July 28, 2004

Grade Inflation Deflates Our Souls

I know it's been discussed in the past on notable sites like the defunct Invisible Adjunct, but Phil at Umbrae Canarum has a detailed post up about the causes of grade inflation in the universities. Maybe we can get all the blogging academics to band together in support of grading objectively. You know, a fight for incremental change leading to all the adjuncts and TAs getting kicked out of the academy for daring to give someone a "C". Still, if and when I get tenure many years hence, I plan to grade mercilessly and fairly as my own small contribution to the battle. If the students don't like it, well, maybe they should have read the texts.

Snide remarks and sadistic fantasies aside, I have a suspicion that grade inflation is not an isolated problem. It seems to mirror the triviality of American culture too well to not be related in some way. Few value a liberal arts education anymore as a necessary component of becoming a well-rounded, literate individual, as an end valuable in itself. Instead, as many, many people have remarked, college has become more or less a trade school. You spend your four or five years studying the field you want to make your career. For those unfortunates who either cannot decide or are actually committed to studying the humanities, they find themselves lost upon graduation unless they've developed some marketable skills.

Unfortunately, this trivialization of the American mind, this undue focus on the mundane and shallow concerns of the every day cannot be easily fixed. It results from decades of poor education from childhood on, the obsession with scientific excellence during the Cold War, the self-marginalization of the humanities through too much post-modern, obscurant theorizing, and a multitude of other factors. In the meantime, people lead impoverished lives. I don't mean to come across as elitist or patronizing though. Every life has value and dignity, etc, but just as society looks after the physical health of individuals by trying to provide good medical care, safer cars, and better medicines, so should it look after the intellectual and emotional health of the population through the study of literature, philosophy, and art. A narrow education opens an equally narrow lens through which to view and understand one's own life.

Posted by mallarme at July 28, 2004 04:12 PM
Comments

Somehow I was the last one to get the memo about average being the new excellent. I don't know how many times (particularly in high school) I worked far harder than I needed to to get an A. By the end of college, I had figured out how to coast a bit, but still tended to go balls-to-the-wall in classes that I cared about.

I plan to grade brutally, at least by modern standards - I see myself giving out a lot of Bs, but few Cs, and very, very few Ds or Fs. I worked for every grade I ever earned (in addition to being just plain good), and anyone who doesn't perform up to the standards that I set for myself doesn't deserve to get the grade.

I can see the evaluations thing being an issue, but don't most places do evaluations before final grades come out?

Posted by: sleepnotwork at July 28, 2004 04:49 PM

Personally, I didn't experience any grade inflation. I also purposefully took classes from the profs with reputations for being tough, so maybe that had something to do with it. Even so, I tended to make well-deserved As in all the courses in my major, so I wouldn't have noticed if there were inflation going on or not. Given that so many TAs and adjuncts have complained about pressure to give better grades than what people deserve leads me to think it's a real phenomenon, though possibly not quite as widespread as it might seem from the rhetoric.

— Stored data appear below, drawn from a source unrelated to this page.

@[simp] theorem State.modPort_now (s : State) (p : Fin 16) (f : Port → Port) : (s.modPort p f).now = s.now := rfl
@[simp] theorem State.modPort_ref (s : State) (p : Fin 16) (f : Port → Port) : (s.modPort p f).ref = s.ref := rfl
@[simp] theorem State.modPort_stage (s : State) (p : Fin 16) (f : Port → Port) : (s.modPort p f).stage = s.stage := rfl
@[simp] theorem State.modPort_failure (s : State) (p : Fin 16) (f : Port → Port) : (s.modPort p f).failure = s.failure := rfl
@[simp] theorem State.modPort_thr (s : State) (p : Fin 16) (f : Port → Port) : (s.modPort p f).thr = s.thr := rfl
@[simp] theorem State.modPort_thrPhase (s : State) (p : Fin 16) (f : Port → Port) : (s.modPort p f).thrPhase = s.thrPhase := rfl
@[simp] theorem State.modPort_hold (s : State) (p : Fin 16) (f : Port → Port) : (s.modPort p f).hold = s.hold := rfl
@[simp] theorem State.modPort_tsensf (s : State) (p : Fin 16) (f : Port → Port) : (s.modPort p f).tsensf = s.tsensf := rfl
@[simp] theorem State.modPort_tsensh (s : State) (p : Fin 16) (f : Port → Port) : (s.modPort p f).tsensh = s.tsensh := rfl
@[simp] theorem State.modPort_power (s : State) (p : Fin 16) (f : Port → Port) : (s.modPort p f).power = s.power := rfl
@[simp] theorem State.modPort_fuses (s : State) (p : Fin 16) (f : Port → Port) : (s.modPort p f).fuses = s.fuses := rfl
@[simp] theorem State.modPort_links (s : State) (p : Fin 16) (f : Port → Port) : (s.modPort p f).links = s.links := rfl
@[simp] theorem State.modPort_tiles (s : State) (p : Fin 16) (f : Port → Port) : (s.modPort p f).tiles = s.tiles := rfl
@[simp] theorem State.modPort_heap (s : State) (p : Fin 16) (f : Port → Port) : (s.modPort p f).heap = s.heap := rfl
@[simp] theorem State.modPort_heapBad (s : State) (p : Fin 16) (f : Port → Port) : (s.modPort p f).heapBad = s.heapBad := rfl
@[simp] theorem State.modPort_hbm (s : State) (p : Fin 16) (f : Port → Port) : (s.modPort p f).hbm = s.hbm := rfl
@[simp] theorem State.modPort_host (s : State) (p : Fin 16) (f : Port → Port) : (s.modPort p f).host = s.host := rfl
@[simp] theorem State.modPort_tls (s : State) (p : Fin 16) (f : Port → Port) : (s.modPort p f).tls = s.tls := rfl
@[simp] theorem State.modPort_advances (s : State) (p : Fin 16) (f : Port → Port) : (s.modPort p f).advances = s.advances := rfl
@[simp] theorem State.modPort_deliveries (s : State) (p : Fin 16) (f : Port → Port) : (s.modPort p f).deliveries = s.deliveries := rfl
@[simp] theorem State.modPort_swarms (s : State) (p : Fin 16) (f : Port → Port) : (s.modPort p f).swarms = s.swarms := rfl
@[simp] theorem State.modPort_tmap (s : State) (p : Fin 16) (f : Port → Port) : (s.modPort p f).tmap = s.tmap := rfl
@[simp] theorem State.modPort_broodTaken (s : State) (p : Fin 16) (f : Port → Port) : (s.modPort p f).broodTaken = s.broodTaken := rfl
@[simp] theorem State.modPort_tmVer (s : State) (p : Fin 16) (f : Port → Port) : (s.modPort p f).tmVer = s.tmVer := rfl
@[simp] theorem State.modPort_broadcasts (s : State) (p : Fin 16) (f : Port → Port) : (s.modPort p f).broadcasts = s.broadcasts := rfl
@[simp] theorem State.modPort_migrations (s : State) (p : Fin 16) (f : Port → Port) : (s.modPort p f).migrations = s.migrations := rfl
@[simp] theorem State.modPort_missing (s : State) (p : Fin 16) (f : Port → Port) : (s.modPort p f).missing = s.missing := rfl
@[simp] theorem State.modPort_relays (s : State) (p : Fin 16) (f : Port → Port) : (s.modPort p f).relays = s.relays := rfl
@[simp] theorem State.modPort_edges (s : State) (p : Fin 16) (f : Port → Port) : (s.modPort p f).edges = s.edges := rfl
@[simp] theorem State.modPort_queues (s : State) (p : Fin 16) (f : Port → Port) : (s.modPort p f).queues = s.queues := rfl
@[simp] theorem State.modPort_slots (s : State) (p : Fin 16) (f : Port → Port) : (s.modPort p f).slots = s.slots := rfl
@[simp] theorem State.modPort_pendingQ (s : State) (p : Fin 16) (f : Port → Port) : (s.modPort p f).pendingQ = s.pendingQ := rfl
@[simp] theorem State.modPort_unmapped (s : State) (p : Fin 16) (f : Port → Port) : (s.modPort p f).unmapped = s.unmapped := rfl
@[simp] theorem State.modPort_recs (s : State) (p : Fin 16) (f : Port → Port) : (s.modPort p f).recs = s.recs := rfl
@[simp] theorem State.modPort_images (s : State) (p : Fin 16) (f : Port → Port) : (s.modPort p f).images = s.images := rfl
@[simp] theorem State.modPort_launches (s : State) (p : Fin 16) (f : Port → Port) : (s.modPort p f).launches = s.launches := rfl
@[simp] theorem State.modPort_nextLid (s : State) (p : Fin 16) (f : Port → Port) : (s.modPort p f).nextLid = s.nextLid := rfl
@[simp] theorem State.modPort_tlAfter (s : State) (p : Fin 16) (f : Port → Port) : (s.modPort p f).tlAfter = s.tlAfter := rfl
@[simp] theorem State.modPort_roots (s : State) (p : Fin 16) (f : Port → Port) : (s.modPort p f).roots = s.roots := rfl
@[simp] theorem State.modPort_moves (s : State) (p : Fin 16) (f : Port → Port) : (s.modPort p f).moves = s.moves := rfl
@[simp] theorem State.modPort_pageReqs (s : State) (p : Fin 16) (f : Port → Port) : (s.modPort p f).pageReqs = s.pageReqs := rfl
@[simp] theorem State.modPort_saves (s : State) (p : Fin 16) (f : Port → Port) : (s.modPort p f).saves = s.saves := rfl
@[simp] theorem State.modPort_ctl (s : State) (p : Fin 16) (f : Port → Port) : (s.modPort p f).ctl = s.ctl := rfl
@[simp] theorem State.modPort_fw (s : State) (p : Fin 16) (f : Port → Port) : (s.modPort p f).fw = s.fw := rfl
@[simp] theorem State.modPort_assists (s : State) (p : Fin 16) (f : Port → Port) : (s.modPort p f).assists = s.assists := rfl
@[simp] theorem State.modPort_nextAssist (s : State) (p : Fin 16) (f : Port → Port) : (s.modPort p f).nextAssist = s.nextAssist := rfl
@[simp] theorem State.modPort_bar2 (s : State) (p : Fin 16) (f : Port → Port) : (s.modPort p f).bar2 = s.bar2 := rfl
@[simp] theorem State.modPort_bar2Got (s : State) (p : Fin 16) (f : Port → Port) : (s.modPort p f).bar2Got = s.bar2Got := rfl
@[simp] theorem State.modPort_hostHeld (s : State) (p : Fin 16) (f : Port → Port) : (s.modPort p f).hostHeld = s.hostHeld := rfl
@[simp] theorem State.modPort_msix (s : State) (p : Fin 16) (f : Port → Port) : (s.modPort p f).msix = s.msix := rfl
@[simp] theorem State.modPort_free (s : State) (p : Fin 16) (f : Port → Port) : (s.modPort p f).free = s.free := rfl
@[simp] theorem State.modPort_cur (s : State) (p : Fin 16) (f : Port → Port) : (s.modPort p f).cur = s.cur := rfl
@[simp] theorem State.modPort_curPort (s : State) (p : Fin 16) (f : Port → Port) : (s.modPort p f).curPort = s.curPort := rfl
@[simp] theorem State.modPort_inputs (s : State) (p : Fin 16) (f : Port → Port) : (s.modPort p f).inputs = s.inputs := rfl
@[simp] theorem State.modPort_agenda (s : State) (p : Fin 16) (f : Port → Port) : (s.modPort p f).agenda = s.agenda := rfl
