theorem scaleRow_entry (rm : RMode) (img : AccRow) (q : Row) (n : Fin 128) : scaledEntry rm img (scaleRow rm img q).1 q n := by
  have hsc : (fFp16.read (q[n].toNat % 65536)).num = fFp16.num (q[n].toNat % 65536) :=
    fFp16.num_read ⟨rfl, by decide, by decide, by decide⟩ _
  unfold scaledEntry
  cases hm : img.mode with
  | clear => unfold scaleRow; rw [hm]; exact ⟨rfl, rfl, rfl⟩
  | fp32 =>
    obtain ⟨h1, h2⟩ := scaleRow_float rm img q n hm
    obtain ⟨r, h3, h4⟩ := scaleFloat_gives rm img.entries[n].toNat (fFp16.read (q[n].toNat % 65536))
    rw [hsc] at h3
    exact ⟨h1.trans hm, r, h3, by rw [h2, h4]⟩
  | i32sat =>
    obtain ⟨h1, h2, h3⟩ := scaleRow_int rm img q n (.inl hm)
    have h := scaleInt_entry rm (img.mode == .i32wrap) img.entries[n].toInt (fFp16.read (q[n].toNat % 65536))
    rw [hm] at h h3
    dsimp only at h
    rw [hsc, ← h3] at h
    refine ⟨h1.trans hm, h2, ?_⟩
    cases hq : fFp16.num (q[n].toNat % 65536) <;> simp only [hq] at h ⊢
    · exact h
    · exact h
    · exact h
  | i32wrap =>
    obtain ⟨h1, h2, h3⟩ := scaleRow_int rm img q n (.inr hm)
    have h := scaleInt_entry rm (img.mode == .i32wrap) img.entries[n].toInt (fFp16.read (q[n].toNat % 65536))
    rw [hm] at h h3
    dsimp only at h
    rw [hsc, ← h3] at h
    refine ⟨h1.trans hm, h2, ?_⟩
    cases hq : fFp16.num (q[n].toNat % 65536) <;> simp only [hq] at h ⊢
    · exact h
    · exact h
    · exact h

theorem drainEntry_drained (fmt : DrainFmt) (rm : RMode) (img : AccRow) (w : Word) : drained fmt rm img w (drainEntry fmt rm img w).1 := by
  have hfp : fFp16.Ieee := ⟨rfl, by decide, by decide, by decide⟩
  have fl (f : FFmt) (hf : f.Ieee) (size : Nat) (h4 : f = fF32 → size = 4) : match img.mode with
    | .clear => leBytes size (drainFloat f rm img w) = leBytes size 0
    | .fp32 => if f = fF32 then leBytes size (drainFloat f rm img w) = leBytes 4 w.toNat else
        ∃ r, f.gives rm (fF32.num w.toNat) r ∧ leBytes size (drainFloat f rm img w) = leBytes size r.bits
    | _ => ∃ r, f.gives rm (.fin false (w.toInt * 2 ^ (-(img.ft.toNat : ℤ)))) r ∧ leBytes size (drainFloat f rm img w) = leBytes size r.bits := by
    have hi : ∃ r, f.gives rm (.fin false (w.toInt * 2 ^ (-(img.ft.toNat : ℤ)))) r ∧
        (if w = 0 then 0 else (f.roundRat rm w.msb w.toInt.natAbs 1 (-(img.ft.toNat : Int))).bits) = r.bits := by
      by_cases h0 : w = 0
      · subst h0; exact ⟨⟨f.zero false, Flags.none⟩, by simp [FFmt.gives], by simp [FFmt.zero, FFmt.sign]⟩
      · rw [if_neg h0]
        have hw : w.toInt ≠ 0 := fun h => h0 (BitVec.toInt_inj.1 (by simpa using h))
        refine ⟨_, f.roundRat_gives hf rm _ _ 1 _ _ (Int.natAbs_pos.2 hw) one_pos ?_ _, rfl⟩
        have habs : ((w.toInt.natAbs : ℕ) : ℚ) = |(w.toInt : ℚ)| := by rw [← Int.cast_abs, Int.abs_eq_natAbs]; rfl
        rw [habs, BitVec.msb_eq_toInt]
        by_cases hn : w.toInt < 0
        · have : (w.toInt : ℚ) < 0 := by exact_mod_cast hn
          simp [hn, abs_of_neg this]
        · have : (0 : ℚ) ≤ w.toInt := by exact_mod_cast not_lt.1 hn
          simp [hn, abs_of_nonneg this]
    obtain ⟨r, h1, h2⟩ := hi
    unfold drainFloat
    cases img.mode with
    | clear => rfl
    | fp32 =>
      simp only
      by_cases hff : f = fF32
      · rw [if_pos hff, if_pos hff, h4 hff]
      · rw [if_neg hff, if_neg hff]
        exact ⟨_, fF32.convert_gives f f32_ieee hf rm _, rfl⟩
    | i32sat => exact ⟨r, h1, by rw [h2]⟩
    | i32wrap => exact ⟨r, h1, by rw [h2]⟩
  have it (b : Nat) : ∃ v : ℤ, leBytes (b / 8) (BitVec.ofInt 32 (drainInt rm img w b).1).toNat = leBytes (b / 8) (BitVec.ofInt 32 v).toNat ∧
      match img.mode with
      | .clear => v = 0
      | .fp32 => match fF32.num w.toNat with
        | .nan _ => v = 0
        | .inf s => v = saturated b (if s = true then -(2 ^ 31) else 2 ^ 31 - 1)
        | .fin _ q => ∃ i, intRounds rm q i ∧ v = saturated b (saturated 32 i)
      | _ => v = saturated b w.toInt := by
    refine ⟨_, rfl, ?_⟩
    unfold drainInt
    cases img.mode with
    | clear => rfl
    | i32sat => exact satS_saturated b _
    | i32wrap => exact satS_saturated b _
    | fp32 =>
      simp only
      have hr := fF32.num_read f32_ieee w.toNat
      cases hn : fF32.num w.toNat with
      | nan s =>
        rw [hn] at hr
        cases hx : fF32.read w.toNat <;> simp_all [FVal.num, FVal.isNan]
      | inf s =>
        rw [hn] at hr
        cases hx : fF32.read w.toNat with
        | inf t =>
          have : t = s := by simpa [hx, FVal.num] using hr
          subst this
          simp only [FVal.isNan, Bool.false_eq_true, if_false, FFmt.toIntRange, hx, satS_saturated]
        | _ => simp_all [FVal.num]
      | fin s q =>
        obtain ⟨i, h1, h2⟩ := fF32.toIntRange_rounds f32_ieee rm (-(2 ^ 31)) (2 ^ 31 - 1) w.toNat s q hn
        have hnn : (fF32.read w.toNat).isNan = false := by
          rw [hn] at hr
          cases hx : fF32.read w.toNat <;> simp_all [FVal.num, FVal.isNan]
        refine ⟨i, h1, ?_⟩
        rw [if_neg (by simp [hnn]), h2]
        simp only [satS_saturated]
        congr 1
        unfold saturated
        split
        · simp only; omega
        · split <;> simp only <;> omega
  cases fmt with
  | f32 => exact fl fF32 f32_ieee 4 fun _ => rfl
  | bf16 => exact fl fBf16 bf16_ieee 2 (by decide)
  | fp16 => exact fl fFp16 hfp 2 (by decide)
  | i32 => exact it 32
  | s16 => exact it 16
  | s8 => exact it 8
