-- ==== Sys2Proof/Tests/Slice0.lean ====
section
/-! SUPPORT. Tests of the model's own: what each check of WellFormed refuses; words of every encoded family; one step on small
states, with the manual's worked values; and, for each statement with hypotheses, states that meet them. -/

open Sys2Proof Sys2Proof.Machine

namespace Sys2Proof.Tests

-- one theorem at a time: many kernel evaluations at once need more stacks than the memory limit holds
set_option Elab.async false

/-! ### Each check of WellFormed refuses an ill-formed term (R33 to R41, R62 to R73) -/

theorem test_lenOk_refuses : (Instr.loop 3 0).wellFormed = false ∧ (Instr.loopReg 3 0).wellFormed = false ∧
    (Instr.loop 3 1).wellFormed = true := by decide
theorem test_thrOk_refuses : (Instr.waitc 2 0).wellFormed = false ∧ (Instr.waitc 2 257).wellFormed = false ∧
    (Instr.waitc 2 256).wellFormed = true := by decide
theorem test_eqOk_refuses : (Instr.phase 0).wellFormed = false ∧ (Instr.phase 4).wellFormed = true := by decide
theorem test_grpOk_refuses : (Instr.blk 0 3).wellFormed = false ∧ (Instr.blk 1 0).wellFormed = true := by decide
theorem test_csrOk_refuses : (Instr.csrw 1 .txy).wellFormed = false ∧ (Instr.csrset 1 .rank).wellFormed = false ∧
    (Instr.csrclr 1 (.colp 3)).wellFormed = false ∧ (Instr.csrr 1 .txy).wellFormed = true := by decide
theorem test_rangeOk_refuses : (Instr.aclr 63 1).wellFormed = false ∧ (Instr.ascl 1 63 0).wellFormed = false ∧
    (Instr.adrn 32 32 0 true .f32).wellFormed = false ∧ (Instr.aclr 63 0).wellFormed = true := by decide
theorem test_adrnOk_refuses : (Instr.adrn 0 0 8 false .f32).wellFormed = false ∧ (Instr.adrn 0 0 31 true .f32).wellFormed = true := by
  decide
theorem test_cpyoOk_refuses : (Instr.cpyo ⟨0, 0, true, 0, false, false, 0⟩).wellFormed = false ∧
    (Instr.cpy ⟨0, 0, true, 0, false, false, 0⟩).wellFormed = true := by decide
theorem test_isFloat_refuses : (Instr.vfma 1 2 3 0 .i32).wellFormed = false ∧ (Instr.vexp2 1 2 0 .u32).wellFormed = false ∧
    (Instr.vshl 1 2 3 0 .f32).wellFormed = false ∧ (Instr.vsraImm 1 2 3 .bf16p).wellFormed = false := by decide
theorem test_isSigned_refuses : (Instr.vabs 1 2 0 .u32).wellFormed = false ∧ (Instr.vneg 1 2 0 .u32).wellFormed = false := by decide
theorem test_vcmpOk_refuses : (Instr.vcmp .uo 1 2 3 0 .i32).wellFormed = false ∧ (Instr.vcmp .uo 1 2 3 0 .bf16p).wellFormed = true := by
  decide
theorem test_vcvtOk_refuses : (Instr.vcvt 1 2 0 .f32 .f32 true).wellFormed = false ∧ (Instr.vcvt 1 2 0 .f32 .i32 true).wellFormed = true := by
  decide
theorem test_events_have_no_encoding : (Instr.scrub 0).wellFormed = false ∧ Instr.boot.wellFormed = false := by decide

/-! ### Decoding: words written out from the layouts of R33 to R41, R53 and the base words of R62 to R73 -/

theorem test_decode_ctl :
    decodeCtl 0x00000000 = some (.nop) ∧
    decodeCtl 0x02FFFFFE = some (.br (-2)) ∧
    decodeCtl 0x059FFFFD = some (.brp true 9 (-3)) ∧
    decodeCtl 0x071A0006 = some (.brs 17 .lez 6) ∧
    decodeCtl 0x08000007 = some (.bru 7) ∧
    decodeCtl 0x0AFFFFFF = some (.call (-1)) ∧
    decodeCtl 0x0C000000 = some (.ret) ∧
    decodeCtl 0x0FABC123 = some (.loop 0xABC 0x123) ∧
    decodeCtl 0x0E013005 = some (.loopReg 19 5) ∧
    decodeCtl 0x10000000 = some (.halt) ∧
    decodeCtl 0x1200BEEF = some (.trap 0xBEEF) ∧
    decodeCtl 0x14000000 = some (.eret) ∧
    decodeCtl 0x16008765 = some (.yield 0x8765) := by decide

theorem test_decode_waits :
    decodeCtl 0x19A00100 = some (.waitc 13 256) ∧
    decodeCtl 0x1B601234 = some (.waits 11 0x1234) ∧
    decodeCtl 0x1B701234 = some (.waitsD 11 0x1234) ∧
    decodeCtl 0x1D5E0C80 = some (.waitt 700 3 4) ∧
    decodeCtl 0x1F900009 = some (.waitcr 200 9) ∧
    decodeCtl 0x21800003 = some (.waitrg 6 3) ∧
    decodeCtl 0x21A00003 = some (.waitrgFree 6 3) ∧
    decodeCtl 0x235C0000 = some (.waitb 21 .draining) ∧
    decodeCtl 0x235A005A = some (.waitbTag 21 .full 0x5A) ∧
    decodeCtl 0x24000000 = some (.waitph) ∧
    decodeCtl 0x26000005 = some (.phase 5) ∧
    decodeCtl 0x28000009 = some (.fence .system) ∧
    decodeCtl 0x2BE0010B = some (.csrr 30 .ctimeh) ∧
    decodeCtl 0x2DE00008 = some (.csrw 30 .trapvl) ∧
    decodeCtl 0x2FE0038F = some (.csrset 30 (.pmsel 7)) ∧
    decodeCtl 0x31E00101 = some (.csrclr 30 .mxown) ∧
    decodeCtl 0x3302000F = some (.blk 0x81 15) ∧
    decodeCtl 0x34A000FF = some (.pref false 5 255) ∧
    decodeCtl 0x37A00002 = some (.pin true 5 2) ∧
    decodeCtl 0x39C00004 = some (.unpin true 6 4) := by decide

theorem test_decode_alu :
    (decodeScalar false) 0x003194C0 = some (.add 17 18 19) ∧
    (decodeScalar false) 0x003194C1 = some (.sub 17 18 19) ∧
    (decodeScalar false) 0x003194C2 = some (.and 17 18 19) ∧
    (decodeScalar false) 0x003194C3 = some (.or 17 18 19) ∧
    (decodeScalar false) 0x003194C4 = some (.xor 17 18 19) ∧
    (decodeScalar false) 0x003194C5 = some (.andn 17 18 19) ∧
    (decodeScalar false) 0x003194C6 = some (.shl 17 18 19) ∧
    (decodeScalar false) 0x003194C7 = some (.shr 17 18 19) ∧
    (decodeScalar false) 0x003194C8 = some (.sra 17 18 19) ∧
    (decodeScalar false) 0x003194C9 = some (.min 17 18 19) ∧
    (decodeScalar false) 0x003194CA = some (.max 17 18 19) ∧
    (decodeScalar false) 0x003194CB = some (.minu 17 18 19) ∧
    (decodeScalar false) 0x003194CC = some (.maxu 17 18 19) ∧
    (decodeScalar false) 0x0031900D = some (.mov 17 18) ∧
    (decodeScalar false) 0x0031900E = some (.clz 17 18) ∧
    (decodeScalar false) 0x0031900F = some (.popc 17 18) ∧
    (decodeScalar false) 0x004110C0 = some (.mul 1 2 3) ∧
    (decodeScalar false) 0x004110C1 = some (.mulh 1 2 3) ∧
    (decodeScalar false) 0x004110C2 = some (.mulhu 1 2 3) := by decide

theorem test_decode_scalar :
    (decodeScalar false) 0x00642987 = some (.sel 4 5 6 7) ∧
    (decodeScalar false) 0x008952C7 = some (.cmp .gtu 9 10 11) ∧
    (decodeScalar false) 0x00AC6B86 = some (.plog 0b0110 12 13 14) ∧
    (decodeScalar false) 0x01030FFC = some (.addi 3 1 (-4)) ∧
    (decodeScalar false) 0x01230805 = some (.andi 3 1 5) ∧
    (decodeScalar false) 0x01430806 = some (.ori 3 1 6) ∧
    (decodeScalar false) 0x01630807 = some (.xori 3 1 7) ∧
    (decodeScalar false) 0x0183081F = some (.shli 3 1 31) ∧
    (decodeScalar false) 0x01A3081E = some (.shri 3 1 30) ∧
    (decodeScalar false) 0x01C3081D = some (.srai 3 1 29) ∧
    (decodeScalar false) 0x02AFA064 = some (.cmpi .geu 15 20 100) ∧
    (decodeScalar false) 0x03088001 = some (.movi 8 0x8001) ∧
    (decodeScalar false) 0x03288001 = some (.movhi 8 0x8001) := by decide

theorem test_decode_address :
    (decodeScalar true) 0x04063F80 = some (.aadd 6 7 30) ∧
    (decodeScalar true) 0x04211080 = some (.aaddi 1 2 128) ∧
    (decodeScalar true) 0x04432000 = some (.amov 3 4) ∧
    (decodeScalar true) 0x0443A001 = some (.amovFromPair 3 20) ∧
    (decodeScalar true) 0x04541802 = some (.amovToScalar 20 3) ∧
    (decodeScalar true) 0x04541803 = some (.amovHi 20 3) ∧
    (decodeScalar true) 0x0462AD80 = some (.acmb 2 21 22) ∧
    (decodeScalar true) 0x04854FFF = some (.ldq 5 9 (-1)) := by decide

theorem test_decode_lanes :
    decodeVec 0x003356E0 = some (.vadd 9 10 11 3 .f32) ∧
    decodeVec 0x003356E1 = some (.vsub 9 10 11 3 .f32) ∧
    decodeVec 0x003356E2 = some (.vmul 9 10 11 3 .f32) ∧
    decodeVec 0x003356E3 = some (.vfma 9 10 11 3 .f32) ∧
    decodeVec 0x003356E4 = some (.vmin 9 10 11 3 .f32) ∧
    decodeVec 0x003356E5 = some (.vmax 9 10 11 3 .f32) ∧
    decodeVec 0x005356E0 = some (.vand 9 10 11 3 .f32) ∧
    decodeVec 0x005356E1 = some (.vor 9 10 11 3 .f32) ∧
    decodeVec 0x005356E2 = some (.vxor 9 10 11 3 .f32) ∧
    decodeVec 0x003340C6 = some (.vabs 9 10 3 .i32) ∧
    decodeVec 0x003340F7 = some (.vneg 9 10 3 .bf16p) ∧
    decodeVec 0x005356D3 = some (.vshl 9 10 11 3 .u32) ∧
    decodeVec 0x005356D4 = some (.vshr 9 10 11 3 .u32) ∧
    decodeVec 0x005356D5 = some (.vsra 9 10 11 3 .u32) ∧
    decodeVec 0x007347C3 = some (.vshlImm 9 10 31 .i32) ∧
    decodeVec 0x007347C4 = some (.vshrImm 9 10 31 .i32) ∧
    decodeVec 0x007347C5 = some (.vsraImm 9 10 31 .i32) := by decide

Posted by: mallarme at July 28, 2004 05:33 PM

I don't know. I think this issue gets increasingly complex the more experienced one is as a teacher. Some students are psychologically fickle and will react to bad grades in a reactive, passive-aggressive, "I'm a failure" manner, which doesn't help anything. Obviously one can't tailor grades to individual psychologies, but there are (arguably) cases where it's better in the long run to inflate.

Also, a teacher has to comform, to some extenet, to the overall quality of the institution. If one is giving out worse grades than other teachers, the students could be hostile and potentially avoid you, which makes life more difficult for everyone. The better the institution, the more leverage you have to push the students.

With regard to TAs, there are certain grading procedures they have to follow that are put down my more experienced teachers. Breaking them is cheating and IMO not worth the risk, although TAs obviously stretch them from time to time. Anyway, I was suprised to find a typical grave curve occur in my class. In an ideal world, I would push it so only 2 out of my 5 A students would get As unless they worked harder, but that ain't easy at a relatively average institution.